Collected data
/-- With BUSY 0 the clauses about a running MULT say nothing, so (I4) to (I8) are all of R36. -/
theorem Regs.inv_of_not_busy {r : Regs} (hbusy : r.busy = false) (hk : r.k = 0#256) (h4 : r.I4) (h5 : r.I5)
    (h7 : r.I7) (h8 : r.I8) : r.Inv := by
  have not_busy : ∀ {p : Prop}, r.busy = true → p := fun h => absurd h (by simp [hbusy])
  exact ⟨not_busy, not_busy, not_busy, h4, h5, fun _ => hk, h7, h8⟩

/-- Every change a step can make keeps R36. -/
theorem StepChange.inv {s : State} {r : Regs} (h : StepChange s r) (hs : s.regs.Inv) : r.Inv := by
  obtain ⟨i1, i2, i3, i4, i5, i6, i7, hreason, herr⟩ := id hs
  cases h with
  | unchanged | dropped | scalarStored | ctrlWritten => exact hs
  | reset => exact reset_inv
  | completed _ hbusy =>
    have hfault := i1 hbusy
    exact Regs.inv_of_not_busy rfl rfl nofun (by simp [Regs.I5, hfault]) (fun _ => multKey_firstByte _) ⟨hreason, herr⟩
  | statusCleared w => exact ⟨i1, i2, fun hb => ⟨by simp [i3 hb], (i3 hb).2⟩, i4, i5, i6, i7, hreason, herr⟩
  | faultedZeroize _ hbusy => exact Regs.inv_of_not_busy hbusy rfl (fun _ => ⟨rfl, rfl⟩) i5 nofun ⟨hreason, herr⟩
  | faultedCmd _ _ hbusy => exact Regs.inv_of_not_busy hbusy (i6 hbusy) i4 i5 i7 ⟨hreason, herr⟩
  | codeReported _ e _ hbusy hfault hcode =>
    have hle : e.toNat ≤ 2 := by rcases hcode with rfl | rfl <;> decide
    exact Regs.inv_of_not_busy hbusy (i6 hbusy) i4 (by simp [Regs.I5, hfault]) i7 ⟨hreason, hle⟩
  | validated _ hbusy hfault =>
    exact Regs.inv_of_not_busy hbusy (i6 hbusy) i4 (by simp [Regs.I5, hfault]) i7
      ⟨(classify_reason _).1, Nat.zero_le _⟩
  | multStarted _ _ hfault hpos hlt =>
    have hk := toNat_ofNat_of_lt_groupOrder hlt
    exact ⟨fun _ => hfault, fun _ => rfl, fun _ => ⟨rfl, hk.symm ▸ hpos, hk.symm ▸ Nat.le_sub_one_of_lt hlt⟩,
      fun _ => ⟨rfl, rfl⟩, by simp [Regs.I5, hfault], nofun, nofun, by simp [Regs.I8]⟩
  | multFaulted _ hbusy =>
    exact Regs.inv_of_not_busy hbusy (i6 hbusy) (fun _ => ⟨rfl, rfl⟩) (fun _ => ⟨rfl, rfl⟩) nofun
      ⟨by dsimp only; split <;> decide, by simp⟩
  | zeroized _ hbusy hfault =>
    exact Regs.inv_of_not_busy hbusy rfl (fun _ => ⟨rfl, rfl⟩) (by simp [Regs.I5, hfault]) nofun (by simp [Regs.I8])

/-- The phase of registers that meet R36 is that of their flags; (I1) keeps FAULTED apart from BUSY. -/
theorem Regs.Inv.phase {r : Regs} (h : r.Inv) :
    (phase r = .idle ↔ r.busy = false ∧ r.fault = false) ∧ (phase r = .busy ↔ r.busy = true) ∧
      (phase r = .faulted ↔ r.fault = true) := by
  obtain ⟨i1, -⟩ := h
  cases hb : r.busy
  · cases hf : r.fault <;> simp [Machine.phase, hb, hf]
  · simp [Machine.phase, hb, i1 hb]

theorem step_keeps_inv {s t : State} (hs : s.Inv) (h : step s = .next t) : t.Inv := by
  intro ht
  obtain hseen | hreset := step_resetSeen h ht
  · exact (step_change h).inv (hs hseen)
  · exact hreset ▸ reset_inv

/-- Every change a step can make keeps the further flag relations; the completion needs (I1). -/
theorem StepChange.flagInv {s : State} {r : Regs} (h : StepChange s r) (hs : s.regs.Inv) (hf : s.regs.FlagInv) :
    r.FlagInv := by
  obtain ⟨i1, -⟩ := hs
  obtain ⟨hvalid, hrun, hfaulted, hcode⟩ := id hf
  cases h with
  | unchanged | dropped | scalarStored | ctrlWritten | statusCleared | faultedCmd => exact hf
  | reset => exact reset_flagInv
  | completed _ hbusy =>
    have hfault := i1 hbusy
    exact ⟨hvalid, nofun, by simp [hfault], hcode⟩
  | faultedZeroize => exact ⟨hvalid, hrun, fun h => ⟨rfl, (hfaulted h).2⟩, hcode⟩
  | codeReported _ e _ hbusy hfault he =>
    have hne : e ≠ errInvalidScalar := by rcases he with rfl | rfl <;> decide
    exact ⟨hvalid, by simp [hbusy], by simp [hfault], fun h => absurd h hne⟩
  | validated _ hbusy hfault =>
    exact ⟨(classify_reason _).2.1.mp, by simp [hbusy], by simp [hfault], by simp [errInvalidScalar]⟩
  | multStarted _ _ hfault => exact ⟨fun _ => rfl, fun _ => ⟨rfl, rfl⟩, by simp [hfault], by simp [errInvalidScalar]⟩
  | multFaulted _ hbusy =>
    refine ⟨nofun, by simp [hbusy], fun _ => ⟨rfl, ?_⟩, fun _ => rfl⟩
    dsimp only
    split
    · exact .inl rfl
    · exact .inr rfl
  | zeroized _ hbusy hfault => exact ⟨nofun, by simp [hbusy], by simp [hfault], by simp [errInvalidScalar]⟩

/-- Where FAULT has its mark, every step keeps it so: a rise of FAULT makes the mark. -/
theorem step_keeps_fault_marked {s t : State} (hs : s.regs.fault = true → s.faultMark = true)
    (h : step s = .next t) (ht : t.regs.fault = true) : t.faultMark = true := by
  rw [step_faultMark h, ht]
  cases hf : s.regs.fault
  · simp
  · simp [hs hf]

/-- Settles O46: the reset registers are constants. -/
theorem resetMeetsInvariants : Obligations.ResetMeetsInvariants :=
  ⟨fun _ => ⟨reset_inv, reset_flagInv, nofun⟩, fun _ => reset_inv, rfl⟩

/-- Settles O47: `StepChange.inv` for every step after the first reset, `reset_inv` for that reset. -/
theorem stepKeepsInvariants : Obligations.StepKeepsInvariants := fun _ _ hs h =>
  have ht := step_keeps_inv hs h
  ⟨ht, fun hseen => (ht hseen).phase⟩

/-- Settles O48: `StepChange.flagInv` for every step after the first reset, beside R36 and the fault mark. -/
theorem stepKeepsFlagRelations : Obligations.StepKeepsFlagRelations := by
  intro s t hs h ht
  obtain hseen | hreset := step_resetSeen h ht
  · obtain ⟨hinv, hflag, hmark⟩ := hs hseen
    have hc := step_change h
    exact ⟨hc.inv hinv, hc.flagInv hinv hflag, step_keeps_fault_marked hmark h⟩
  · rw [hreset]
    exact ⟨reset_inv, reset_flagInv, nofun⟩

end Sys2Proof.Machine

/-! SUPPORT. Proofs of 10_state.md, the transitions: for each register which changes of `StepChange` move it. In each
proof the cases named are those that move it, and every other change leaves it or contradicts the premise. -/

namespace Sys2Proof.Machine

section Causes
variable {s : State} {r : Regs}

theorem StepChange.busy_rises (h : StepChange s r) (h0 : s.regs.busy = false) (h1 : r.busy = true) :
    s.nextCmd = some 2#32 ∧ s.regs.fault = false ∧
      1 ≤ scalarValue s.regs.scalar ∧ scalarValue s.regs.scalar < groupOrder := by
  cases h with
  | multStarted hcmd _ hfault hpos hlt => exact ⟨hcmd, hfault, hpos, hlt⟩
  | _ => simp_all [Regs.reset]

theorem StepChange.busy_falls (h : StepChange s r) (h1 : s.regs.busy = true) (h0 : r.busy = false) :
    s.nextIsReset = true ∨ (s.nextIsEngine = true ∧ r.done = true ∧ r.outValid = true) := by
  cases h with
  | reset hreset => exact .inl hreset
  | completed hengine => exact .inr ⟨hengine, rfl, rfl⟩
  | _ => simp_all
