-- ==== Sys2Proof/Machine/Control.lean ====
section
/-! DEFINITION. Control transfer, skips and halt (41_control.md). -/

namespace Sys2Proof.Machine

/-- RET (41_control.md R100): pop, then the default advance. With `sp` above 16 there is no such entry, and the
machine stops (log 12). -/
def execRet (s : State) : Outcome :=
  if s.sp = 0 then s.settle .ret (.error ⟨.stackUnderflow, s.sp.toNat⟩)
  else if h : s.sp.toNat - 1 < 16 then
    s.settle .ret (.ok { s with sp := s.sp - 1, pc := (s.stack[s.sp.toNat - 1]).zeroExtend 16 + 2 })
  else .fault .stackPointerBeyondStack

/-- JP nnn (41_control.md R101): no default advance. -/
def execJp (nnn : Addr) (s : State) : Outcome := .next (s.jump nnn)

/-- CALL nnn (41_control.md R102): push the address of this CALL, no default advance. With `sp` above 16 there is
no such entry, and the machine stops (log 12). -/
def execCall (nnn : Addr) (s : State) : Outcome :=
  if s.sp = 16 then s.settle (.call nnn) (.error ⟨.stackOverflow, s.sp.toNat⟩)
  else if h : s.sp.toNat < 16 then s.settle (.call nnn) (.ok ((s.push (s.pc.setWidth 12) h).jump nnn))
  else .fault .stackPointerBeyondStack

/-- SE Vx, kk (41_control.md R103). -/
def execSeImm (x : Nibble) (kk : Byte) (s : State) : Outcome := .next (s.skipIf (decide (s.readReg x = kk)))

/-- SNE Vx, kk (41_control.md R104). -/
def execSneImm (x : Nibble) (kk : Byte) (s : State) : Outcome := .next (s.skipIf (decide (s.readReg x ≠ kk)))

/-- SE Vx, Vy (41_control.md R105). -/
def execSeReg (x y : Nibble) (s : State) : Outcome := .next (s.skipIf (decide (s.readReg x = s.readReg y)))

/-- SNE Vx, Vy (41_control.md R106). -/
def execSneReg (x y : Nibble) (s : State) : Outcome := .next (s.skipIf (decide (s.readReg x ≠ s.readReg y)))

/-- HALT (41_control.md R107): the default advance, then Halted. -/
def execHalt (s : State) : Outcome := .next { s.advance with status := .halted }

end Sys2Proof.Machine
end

* * *

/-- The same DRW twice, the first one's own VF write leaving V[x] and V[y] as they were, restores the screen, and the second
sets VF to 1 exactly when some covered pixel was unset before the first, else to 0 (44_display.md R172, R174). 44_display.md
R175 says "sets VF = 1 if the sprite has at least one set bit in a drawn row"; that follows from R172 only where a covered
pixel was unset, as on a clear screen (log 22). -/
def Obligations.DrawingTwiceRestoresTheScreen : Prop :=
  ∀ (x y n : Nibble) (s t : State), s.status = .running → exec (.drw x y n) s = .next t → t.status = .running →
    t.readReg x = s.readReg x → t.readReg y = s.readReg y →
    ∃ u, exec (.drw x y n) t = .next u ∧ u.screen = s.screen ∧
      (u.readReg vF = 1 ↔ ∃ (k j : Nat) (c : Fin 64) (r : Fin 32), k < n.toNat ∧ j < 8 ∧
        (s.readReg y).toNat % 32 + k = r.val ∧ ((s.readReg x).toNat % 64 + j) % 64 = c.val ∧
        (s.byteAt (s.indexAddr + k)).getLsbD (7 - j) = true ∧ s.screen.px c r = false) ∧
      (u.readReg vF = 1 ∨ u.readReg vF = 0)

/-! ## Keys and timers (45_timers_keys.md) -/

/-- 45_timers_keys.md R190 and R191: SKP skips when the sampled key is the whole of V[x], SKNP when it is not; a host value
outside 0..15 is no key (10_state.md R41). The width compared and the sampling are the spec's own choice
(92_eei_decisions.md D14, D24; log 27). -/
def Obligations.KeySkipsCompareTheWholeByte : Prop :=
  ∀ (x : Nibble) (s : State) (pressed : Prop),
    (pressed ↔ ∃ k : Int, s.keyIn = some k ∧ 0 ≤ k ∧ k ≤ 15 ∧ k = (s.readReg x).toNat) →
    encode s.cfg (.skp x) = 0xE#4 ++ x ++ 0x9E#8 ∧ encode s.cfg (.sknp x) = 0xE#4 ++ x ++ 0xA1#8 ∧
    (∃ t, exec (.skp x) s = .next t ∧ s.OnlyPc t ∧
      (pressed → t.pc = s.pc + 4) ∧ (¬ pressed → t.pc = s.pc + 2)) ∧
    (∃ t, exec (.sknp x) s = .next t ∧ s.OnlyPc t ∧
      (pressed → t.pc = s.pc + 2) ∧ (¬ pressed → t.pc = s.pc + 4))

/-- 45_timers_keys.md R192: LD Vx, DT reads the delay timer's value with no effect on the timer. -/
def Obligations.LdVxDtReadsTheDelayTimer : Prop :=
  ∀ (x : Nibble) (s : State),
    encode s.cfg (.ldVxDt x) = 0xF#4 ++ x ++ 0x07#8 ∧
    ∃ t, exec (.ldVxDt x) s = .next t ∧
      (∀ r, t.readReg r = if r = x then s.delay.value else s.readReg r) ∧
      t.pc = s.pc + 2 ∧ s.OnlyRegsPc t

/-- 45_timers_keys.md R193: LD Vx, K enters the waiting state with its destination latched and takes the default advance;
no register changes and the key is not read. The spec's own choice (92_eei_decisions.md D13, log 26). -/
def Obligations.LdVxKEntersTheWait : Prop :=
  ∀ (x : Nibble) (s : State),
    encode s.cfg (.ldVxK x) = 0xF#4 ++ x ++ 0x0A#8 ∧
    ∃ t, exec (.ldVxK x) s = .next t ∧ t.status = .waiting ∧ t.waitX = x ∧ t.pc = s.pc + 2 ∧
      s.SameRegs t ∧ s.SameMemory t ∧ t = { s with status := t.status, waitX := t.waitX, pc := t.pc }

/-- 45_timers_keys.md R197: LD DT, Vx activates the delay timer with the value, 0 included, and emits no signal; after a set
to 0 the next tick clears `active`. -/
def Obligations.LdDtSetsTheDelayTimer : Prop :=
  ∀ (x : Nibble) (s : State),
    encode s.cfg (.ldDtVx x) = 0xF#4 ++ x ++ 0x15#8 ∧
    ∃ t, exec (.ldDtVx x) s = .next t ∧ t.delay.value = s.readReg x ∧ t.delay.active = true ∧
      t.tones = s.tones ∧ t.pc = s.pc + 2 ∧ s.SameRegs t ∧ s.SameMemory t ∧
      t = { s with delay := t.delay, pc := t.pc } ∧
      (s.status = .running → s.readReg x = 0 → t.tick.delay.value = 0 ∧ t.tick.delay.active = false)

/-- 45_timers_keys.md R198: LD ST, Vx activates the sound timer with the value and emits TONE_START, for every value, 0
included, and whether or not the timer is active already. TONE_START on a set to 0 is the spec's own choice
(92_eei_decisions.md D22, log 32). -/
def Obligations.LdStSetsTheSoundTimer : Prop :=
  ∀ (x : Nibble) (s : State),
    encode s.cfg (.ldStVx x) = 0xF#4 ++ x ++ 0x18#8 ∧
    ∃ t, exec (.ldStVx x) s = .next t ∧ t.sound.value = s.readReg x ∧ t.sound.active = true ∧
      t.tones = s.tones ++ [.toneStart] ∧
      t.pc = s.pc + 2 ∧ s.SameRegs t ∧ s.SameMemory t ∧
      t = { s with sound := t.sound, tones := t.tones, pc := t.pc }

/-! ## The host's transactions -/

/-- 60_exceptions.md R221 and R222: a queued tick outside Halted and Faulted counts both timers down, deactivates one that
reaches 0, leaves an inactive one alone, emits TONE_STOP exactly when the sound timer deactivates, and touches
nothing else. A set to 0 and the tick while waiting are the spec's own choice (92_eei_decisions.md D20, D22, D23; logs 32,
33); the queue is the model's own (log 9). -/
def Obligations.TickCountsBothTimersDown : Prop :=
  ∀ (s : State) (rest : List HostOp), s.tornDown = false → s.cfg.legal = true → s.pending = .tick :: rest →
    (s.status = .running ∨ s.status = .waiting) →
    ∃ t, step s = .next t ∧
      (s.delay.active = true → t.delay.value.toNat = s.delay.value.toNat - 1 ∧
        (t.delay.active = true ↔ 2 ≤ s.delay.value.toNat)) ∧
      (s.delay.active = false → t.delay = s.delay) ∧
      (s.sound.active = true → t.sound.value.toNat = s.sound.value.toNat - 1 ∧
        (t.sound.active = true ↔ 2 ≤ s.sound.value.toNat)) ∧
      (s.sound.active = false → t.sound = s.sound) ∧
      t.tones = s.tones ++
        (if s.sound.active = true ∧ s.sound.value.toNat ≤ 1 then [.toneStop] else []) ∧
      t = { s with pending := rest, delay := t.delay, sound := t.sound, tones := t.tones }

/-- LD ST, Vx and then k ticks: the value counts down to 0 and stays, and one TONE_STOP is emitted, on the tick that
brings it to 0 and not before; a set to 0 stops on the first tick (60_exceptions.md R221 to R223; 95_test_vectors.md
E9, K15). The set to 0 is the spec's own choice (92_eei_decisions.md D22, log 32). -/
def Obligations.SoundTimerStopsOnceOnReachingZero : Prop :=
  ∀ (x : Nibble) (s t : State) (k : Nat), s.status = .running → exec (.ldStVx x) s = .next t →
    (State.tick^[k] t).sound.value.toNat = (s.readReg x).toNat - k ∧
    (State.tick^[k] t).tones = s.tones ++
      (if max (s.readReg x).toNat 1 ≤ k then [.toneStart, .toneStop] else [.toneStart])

What you have to do = Count the lines above that contain the word "codeReported". Give only the number.

Expected answer = 2